Conforme se vê, a exclusão dos produtores mais pobres opera sobretudo porque com a modernização a agricultura se tornou cara e de difícil acesso. Segundo Teixeira (2005), à medida que o campo se industrializa vai substituindo os insumos que eram produzidos na própria propriedade por outros produzidos por setores não-agrícolas. Desta maneira, a agricultura brasileira passa a dividir em clivagens sociais definidas, porque o processo de inserção do capital é altamente concentrador. Assim, Prado Júnior afirma que:

A parcela da humanidade que vive em função da agropecuária brasileira, nada tem de homogênea, e muito pelo contrário, se encontra profundamente diferenciada e classificada em setores largamente apartados, que são de um lado, uma pequena minoria de grandes proprietários que não atingem 10% da população rural (incluindo famílias, empregados), e do outro lado, a grande maioria dessa população que vive em péssimas condições (PRADO JÚNIOR, 1987, p.20).

Esta diferenciação que a monopolização do capital provocou não se deu somente entre produtores. Ela acirrou ainda mais as diferenças entre as regiões brasileiras, pois é inegável que a agricultura do Centro-Sul do país é bem mais tecnificada que nas demais regiões.

Então, é possível admitir três teses sobre o processo de modernização da agricultura por meio da inserção do capital no campo brasileiro: primeiro, ela não é homogênea, já que apresenta desigualdades regionais; segundo, o capital subordina a todos, especialmente no processo de exclusão do pequeno agricultor; e por último, a modernização contribui para manter e reforçar a concentração de terras historicamente presente na realidade agrária brasileira.

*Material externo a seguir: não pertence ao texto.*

-- ==== Sys2Proof/Laws/KeepsVecOps.lean ====
section
/-! SUPPORT. What every operation of Machine/VecOps.lean keeps. -/

namespace Sys2Proof.Machine

variable {kqu : List Instr} {kou : List Emit} {kfr : Nat}

theorem keeps_countVec (s : State) (rows len cost : Nat) (hs : Keeps kqu kou kfr s) : Keeps kqu kou kfr (State.countVec s rows len cost) := by
  unfold State.countVec
  try dsimp only
  with_reducible
    apply keeps_foldl
    intro _
    intro _
    intro _
    apply keeps_add
    assumption
    assumption

theorem keeps_countSha (s : State) (n : Nat) (hs : Keeps kqu kou kfr s) : Keeps kqu kou kfr (State.countSha s n) := by
  unfold State.countSha
  try dsimp only
  with_reducible
    apply keeps_ite
    assumption
    apply keeps_foldl
    intro _
    intro _
    intro _
    apply keeps_add
    assumption
    assumption

theorem keeps_turned (s : State) (c : Code) (hs : Keeps kqu kou kfr s) : Keeps kqu kou kfr (State.turned s c).st := by
  unfold State.turned
  try dsimp only
  with_reducible
    assumption

theorem keeps_epiRows (s : State) (op fn k imm : Nat) (dst src a1 a2 : Desc) (hs : Keeps kqu kou kfr s) : Keeps kqu kou kfr (State.epiRows s op fn k imm dst src a1 a2).1 := by
  unfold State.epiRows
  try dsimp only
  with_reducible
    apply keeps_foldl1
    intro _
    intro _
    intro _
    dsimp only
    apply keeps_ite
    apply keeps_putCodes
    apply keeps_putRow
    assumption
    apply keeps_putRow
    assumption
    dsimp only
    assumption

theorem keeps_epiRows_eq {s : State} {op fn k imm : Nat} {dst src a1 a2 : Desc} {x0 : State} {x1 : Exc} (ke : State.epiRows s op fn k imm dst src a1 a2 = (x0, x1)) (hs : Keeps kqu kou kfr s) : Keeps kqu kou kfr x0 := by
  have k := keeps_epiRows (kqu := kqu) (kou := kou) (kfr := kfr) s op fn k imm dst src a1 a2 hs
  rw [ke] at k
  exact k

theorem keeps_epi (s : State) (op fn k imm : Nat) (dst src a1 a2 : Desc) (hs : Keeps kqu kou kfr s) : Keeps kqu kou kfr (State.epi s op fn k imm dst src a1 a2).st := by
  unfold State.epi
  try dsimp only
  with_reducible
    split
    apply keeps_turned
    assumption
    split
    apply keeps_turned
    assumption
    dsimp only
    apply keeps_countVec
    apply keeps_epiRows
    assumption

theorem keeps_cvtRows (s : State) (c : Cvt) (dst src : Desc) (hs : Keeps kqu kou kfr s) : Keeps kqu kou kfr (State.cvtRows s c dst src).1 := by
  unfold State.cvtRows
  try dsimp only
  with_reducible
    apply keeps_addTotals
    apply keeps_foldl1
    intro _
    intro _
    intro _
    dsimp only
    apply keeps_putRow
    assumption
    dsimp only
    assumption

theorem keeps_cvtRows_eq {s : State} {c : Cvt} {dst src : Desc} {x0 : State} {x1 : Exc} (ke : State.cvtRows s c dst src = (x0, x1)) (hs : Keeps kqu kou kfr s) : Keeps kqu kou kfr x0 := by
  have k := keeps_cvtRows (kqu := kqu) (kou := kou) (kfr := kfr) s c dst src hs
  rw [ke] at k
  exact k

theorem keeps_cvt (s : State) (c : Cvt) (dst src : Desc) (hs : Keeps kqu kou kfr s) : Keeps kqu kou kfr (State.cvt s c dst src).st := by
  unfold State.cvt
  try dsimp only
  with_reducible
    split
    apply keeps_turned
    assumption
    split
    apply keeps_turned
    assumption
    dsimp only
    apply keeps_countVec
    apply keeps_cvtRows
    assumption

theorem keeps_smp (s : State) (topK temp : Nat) (z : Nat → Nat) (dst src : Desc) (hs : Keeps kqu kou kfr s) : Keeps kqu kou kfr (State.smp s topK temp z dst src).st := by
  unfold State.smp
  try dsimp only
  with_reducible
    split
    apply keeps_turned
    assumption
    split
    apply keeps_turned
    assumption
    dsimp only
    apply keeps_countVec
    apply keeps_foldl1
    intro _
    intro _
    intro _
    dsimp only
    apply keeps_putCode
    assumption
    dsimp only
    assumption

theorem keeps_putDigest (s : State) (d : Desc) (bs : List Byte) (hs : Keeps kqu kou kfr s) : Keeps kqu kou kfr (State.putDigest s d bs) := by
  unfold State.putDigest
  try dsimp only
  with_reducible
    apply keeps_writeSpace
    assumption

theorem keeps_digTree (s : State) (dst src : Desc) (hs : Keeps kqu kou kfr s) : Keeps kqu kou kfr (State.digTree s dst src).st := by
  unfold State.digTree
  try dsimp only
  with_reducible
    split
    apply keeps_turned
    assumption
    dsimp only
    apply keeps_countSha
    apply keeps_putDigest
    assumption

theorem keeps_digAudit (s : State) (p : Nat) (prog : List Byte) (dst src : Desc) (ops : List Desc) (hs : Keeps kqu kou kfr s) : Keeps kqu kou kfr (State.digAudit s p prog dst src ops).st := by
  unfold State.digAudit
  try dsimp only
  with_reducible
    split
    apply keeps_turned
    assumption
    dsimp only
    apply keeps_countSha
    apply keeps_putDigest
    assumption

end Sys2Proof.Machine
end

Contudo, avalia-se que a introdução do capital no campo atingiu o seu maior objetivo que é o aumento da produção e da produtividade, porém não se atentou para as conseqüências dos seus impactos que afetaram a sociedade e provocaram metamorfoses desastrosas no mundo do trabalho. Outro fato que fica patente com a penetração do capital no campo é a monopolização do território demonstrada, por meio da concentração de terras. Isto tem provocado críticas à estrutura fundiária do Brasil, que é seletiva e excludente.

A inserção do capital no campo tem suscitado a monopolização do espaço agrário e da riqueza produzida nele, dando origem ao agricultor capitalista e, contraditoriamente, empobrecendo e as vezes até proletarizando os atores da agricultura familiar. Com o monopólio capitalista do campo, prevalece a grande propriedade rural com técnicas inovadoras e modernas, o que precariza a situação sócio-econômica do pequeno agricultor, que mesmo passando por dificuldades para manter suas terras e obter delas uma renda mínima, não desiste. Pode-se assim dizer: alguns resistem com a produção voltada para subsistência, enfrentando a pobreza e a miséria em que o capital os relegam.

Portanto, pode-se afirmar que o pequeno agricultor no Brasil e principalmente no Nordeste, é símbolo de resistência e força, pois muitos ainda conseguem, mesmo precariamente, permanecer no campo e lutar contra as urdiduras do capital.